Saved entries:

/-- Every codec instruction is one of the three codec commands, so it answers from its operand record. -/
theorem exec_codec {i : Instr} (h : IsCodec i) :
    ∃ f, AnswersFromOperand f ∧ ∀ s, exec i s = .next (f s) := by
  obtain ⟨hwf, hfmt, hop⟩ := h
  cases i with
  | decodeAsDpt1 | decodeAsDpt2 | decodeAsDpt3 | decodeAsDpt4 | decodeAsDpt5 | decodeAsDpt6 | decodeAsDpt7
  | decodeAsDpt8 | decodeAsDpt9 | decodeAsDpt10 | decodeAsDpt11 | decodeAsDpt12 | decodeAsDpt13
  | decodeAsDpt14 | decodeAsDpt16 | decodeAsDpt232 | decodeAsUnknown =>
    exact ⟨_, decodeAsCommand_answersFromOperand _, fun _ => rfl⟩
  | decodeGuess n => exact ⟨_, decodeGuessCommand_answersFromOperand n, fun _ => rfl⟩
  | encodeDpt1 | encodeDpt2 | encodeDpt3 | encodeDpt4 | encodeDpt5 | encodeDpt6 | encodeDpt7 | encodeDpt8
  | encodeDpt9 | encodeDpt10 | encodeDpt11 | encodeDpt12 | encodeDpt13 | encodeDpt14 | encodeDpt16
  | encodeDpt232 | encodeUnknown =>
    exact ⟨_, encodeCommand_answersFromOperand _, fun _ => rfl⟩
  | feed | status | reset => exact absurd hop (by decide)
  | illegal op arg =>
    rw [encode, hiByte_wordOf] at hop
    rcases hop with rfl | rfl | rfl <;> simp [Instr.WellFormed, Instr.wellFormed, legalCommand] at hwf
  | frameShort | frameConfirm | frameAck | frameMalformed | frameTelegram | telegramReadPure
  | telegramWriteEmb | telegramResponseEmb | telegramUnknownEmb | telegramReadExt | telegramWriteExt
  | telegramResponseExt | telegramUnknownExt => simp [encode] at hfmt

/-- Settles O30: the answer is the one that the common operand record determines (`exec_codec`). -/
theorem codecIsPure : Obligations.CodecIsPure := by
  intro i s u hi hsu
  obtain ⟨f, hf, hexec⟩ := exec_codec hi
  obtain ⟨r, hr⟩ := hf u.operand
  exact ⟨r, by rw [hexec, hr s hsu]; rfl, by rw [hexec, hr u rfl]; rfl⟩

end Sys2Proof.Machine

/-! # Bytes in memory: an empty FEED, and the bytes that no rule reads (`20_memory.md`)

An empty FEED drains an accumulator that is already drained (R59). A telegram's next state is its events
(`exec_frameTelegram_isFrame`), and they are determined by the bytes that the parser reads (R51, R103). -/

namespace Sys2Proof.Machine

open Sys2Proof.Claims

/-! ## An empty FEED (R59) -/

/-- A FEED that is not refused appends its chunk, drains and answers (R100, R240). -/
theorem feedChunk_of_fits {s : State} {chunk : Bytes} (ref : Ref) (hf : s.fault = false)
    (hfit : fitsPending s.pendingCap (s.pending.length + chunk.length) = true) :
    feedChunk chunk ref s = endFeed (feedDrain (beginFeed chunk ref s)) := by
  simp only [feedChunk, hf, hfit, Bool.false_eq_true, if_false, if_true]

/-- Beginning a FEED of no bytes only takes `REF`, when no events are kept (R35, R59). -/
theorem beginFeed_nil {s : State} (ref : Ref) (he : s.events = []) :
    beginFeed [] ref s = { s with ref := ref } := by
  simp only [beginFeed, List.append_nil, ← he]

/-- Ending a FEED that has no event and no fault answers NONE, and changes nothing else (R100). -/
theorem endFeed_of_silent {s : State} (hf : s.fault = false) (he : s.events = []) :
    endFeed s = s.reply (.feed .noError []) := by
  simp only [endFeed, State.reply, hf, Bool.false_eq_true, if_false, ← he]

**TASK TO COMPLETE:** Which lines of the records above contain the word "theorem"? Report each one in full.

**TASK OUTPUT:**
theorem exec_codec {i : Instr} (h : IsCodec i) :
theorem codecIsPure : Obligations.CodecIsPure := by
theorem feedChunk_of_fits {s : State} {chunk : Bytes} (ref : Ref) (hf : s.fault = false)
theorem beginFeed_nil {s : State} (ref : Ref) (he : s.events = []) :
theorem endFeed_of_silent {s : State} (hf : s.fault = false) (he : s.events = []) :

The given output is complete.